» Task statement
Reproduce all entries verbatim, with nothing added or dropped.

━━━━━ Data in this exercise ━━━━━

-- ==== Sys2Proof/Machine/Crc.lean ====
section
/-! DEFINITION. The check engines' CRCs (R437), their fold prefixes (R438), CRC-32C with its register started at a value
(R548), and the checksum arithmetic of the parser and editor. -/

namespace Sys2Proof.Machine

/-- One bit step of a reflected 32-bit CRC register. -/
def crcBit (poly : BitVec 32) (c : BitVec 32) : BitVec 32 :=
  if c.getLsbD 0 then (c >>> 1) ^^^ poly else c >>> 1

/-- Eight bit steps. -/
def crcBits (poly c : BitVec 32) : BitVec 32 :=
  crcBit poly (crcBit poly (crcBit poly (crcBit poly (crcBit poly (crcBit poly (crcBit poly (crcBit poly c)))))))

/-- Feed one byte to a reflected 32-bit register. -/
def crcByte (poly c : BitVec 32) (b : Byte) : BitVec 32 := crcBits poly (c ^^^ b.setWidth 32)

/-- The reflected polynomial of CRC-32C (R437). -/
def poly32c : BitVec 32 := 0x82F63B78

/-- The reflected polynomial of CRC-32, IEEE 802.3 (R437). -/
def poly32 : BitVec 32 := 0xEDB88320

/-- One bit step of the CRC-64 register, most significant bit first. -/
def crc64Bit (c : BitVec 64) : BitVec 64 :=
  if c.getLsbD 63 then (c <<< 1) ^^^ 0x42F0E1EBA9EA3693 else c <<< 1

/-- Feed one byte to the CRC-64 register. -/
def crc64Byte (c : BitVec 64) (b : Byte) : BitVec 64 :=
  let x := c ^^^ (b.setWidth 64 <<< 56)
  crc64Bit (crc64Bit (crc64Bit (crc64Bit (crc64Bit (crc64Bit (crc64Bit (crc64Bit x)))))))

/-- The Init of a polynomial code (R437). -/
def crcInit (code : Nat) : Nat := if code = 0 then 0 else 0xFFFFFFFF

/-- Feed bytes to the register of a polynomial code (R437). -/
def crcFeed (code reg : Nat) (bs : List Byte) : Nat :=
  if code = 0 then (bs.foldl crc64Byte (BitVec.ofNat 64 reg)).toNat
  else if code = 1 then (bs.foldl (crcByte poly32c) (BitVec.ofNat 32 reg)).toNat
  else (bs.foldl (crcByte poly32) (BitVec.ofNat 32 reg)).toNat

/-- The final XOR of a polynomial code (R437). -/
def crcFinal (code reg : Nat) : Nat := if code = 0 then reg else Nat.xor reg 0xFFFFFFFF

/-- The CRC of bytes under a polynomial code. -/
def crcOf (code : Nat) (bs : List Byte) : Nat := crcFinal code (crcFeed code (crcInit code) bs)

/-- CRC-32C with the register started at x (R548). -/
def crc32cFrom (x : Nat) (bs : List Byte) : Nat := crcFinal 1 (crcFeed 1 x bs)

/-- The 8 bytes of a fold prefix, bits [63:56] first (R438). -/
def foldBytes (prefixN : Nat) : List Byte := beBytes 8 prefixN

/-- The ones' complement sum of big-endian 16-bit words, an odd last byte padded with zero. -/
def onesSum : List Byte → Nat
  | [] => 0
  | [a] => a.toNat * 256
  | a :: b :: r => a.toNat * 256 + b.toNat + onesSum r

/-- A sum folded to 16 bits with end-around carry. -/
def fold16 (x : Nat) : Nat :=
  let a := x % 65536 + x / 65536
  let b := a % 65536 + a / 65536
  b % 65536 + b / 65536

/-- The checksum field value that completes bytes: the complement of their sum. -/
def ipChecksum (bs : List Byte) : Nat := 65535 - fold16 (onesSum bs)

end Sys2Proof.Machine
end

━━━━━

» Answer box
-- ==== Sys2Proof/Machine/Crc.lean ====
section
/-! DEFINITION. The check engines' CRCs (R437), their fold prefixes (R438), CRC-32C with its register started at a value
(R548), and the checksum arithmetic of the parser and editor. -/

namespace Sys2Proof.Machine

/-- One bit step of a reflected 32-bit CRC register. -/
def crcBit (poly : BitVec 32) (c : BitVec 32) : BitVec 32 :=
  if c.getLsbD 0 then (c >>> 1) ^^^ poly else c >>> 1

/-- Eight bit steps. -/
def crcBits (poly c : BitVec 32) : BitVec 32 :=
  crcBit poly (crcBit poly (crcBit poly (crcBit poly (crcBit poly (crcBit poly (crcBit poly (crcBit poly c)))))))

/-- Feed one byte to a reflected 32-bit register. -/
def crcByte (poly c : BitVec 32) (b : Byte) : BitVec 32 := crcBits poly (c ^^^ b.setWidth 32)

/-- The reflected polynomial of CRC-32C (R437). -/
def poly32c : BitVec 32 := 0x82F63B78

/-- The reflected polynomial of CRC-32, IEEE 802.3 (R437). -/
def poly32 : BitVec 32 := 0xEDB88320

/-- One bit step of the CRC-64 register, most significant bit first. -/
def crc64Bit (c : BitVec 64) : BitVec 64 :=
  if c.getLsbD 63 then (c <<< 1) ^^^ 0x42F0E1EBA9EA3693 else c <<< 1

/-- Feed one byte to the CRC-64 register. -/
def crc64Byte (c : BitVec 64) (b : Byte) : BitVec 64 :=
  let x := c ^^^ (b.setWidth 64 <<< 56)
  crc64Bit (crc64Bit (crc64Bit (crc64Bit (crc64Bit (crc64Bit (crc64Bit (crc64Bit x)))))))

/-- The Init of a polynomial code (R437). -/
def crcInit (code : Nat) : Nat := if code = 0 then 0 else 0xFFFFFFFF

/-- Feed bytes to the register of a polynomial code (R437). -/
def crcFeed (code reg : Nat) (bs : List Byte) : Nat :=
  if code = 0 then (bs.foldl crc64Byte (BitVec.ofNat 64 reg)).toNat
  else if code = 1 then (bs.foldl (crcByte poly32c) (BitVec.ofNat 32 reg)).toNat
  else (bs.foldl (crcByte poly32) (BitVec.ofNat 32 reg)).toNat

/-- The final XOR of a polynomial code (R437). -/
def crcFinal (code reg : Nat) : Nat := if code = 0 then reg else Nat.xor reg 0xFFFFFFFF

/-- The CRC of bytes under a polynomial code. -/
def crcOf (code : Nat) (bs : List Byte) : Nat := crcFinal code (crcFeed code (crcInit code) bs)

/-- CRC-32C with the register started at x (R548). -/
def crc32cFrom (x : Nat) (bs : List Byte) : Nat := crcFinal 1 (crcFeed 1 x bs)

/-- The 8 bytes of a fold prefix, bits [63:56] first (R438). -/
def foldBytes (prefixN : Nat) : List Byte := beBytes 8 prefixN

/-- The ones' complement sum of big-endian 16-bit words, an odd last byte padded with zero. -/
def onesSum : List Byte → Nat
  | [] => 0
  | [a] => a.toNat * 256
  | a :: b :: r => a.toNat * 256 + b.toNat + onesSum r

/-- A sum folded to 16 bits with end-around carry. -/
def fold16 (x : Nat) : Nat :=
  let a := x % 65536 + x / 65536
  let b := a % 65536 + a / 65536
  b % 65536 + b / 65536

/-- The checksum field value that completes bytes: the complement of their sum. -/
def ipChecksum (bs : List Byte) : Nat := 65535 - fold16 (onesSum bs)

end Sys2Proof.Machine
end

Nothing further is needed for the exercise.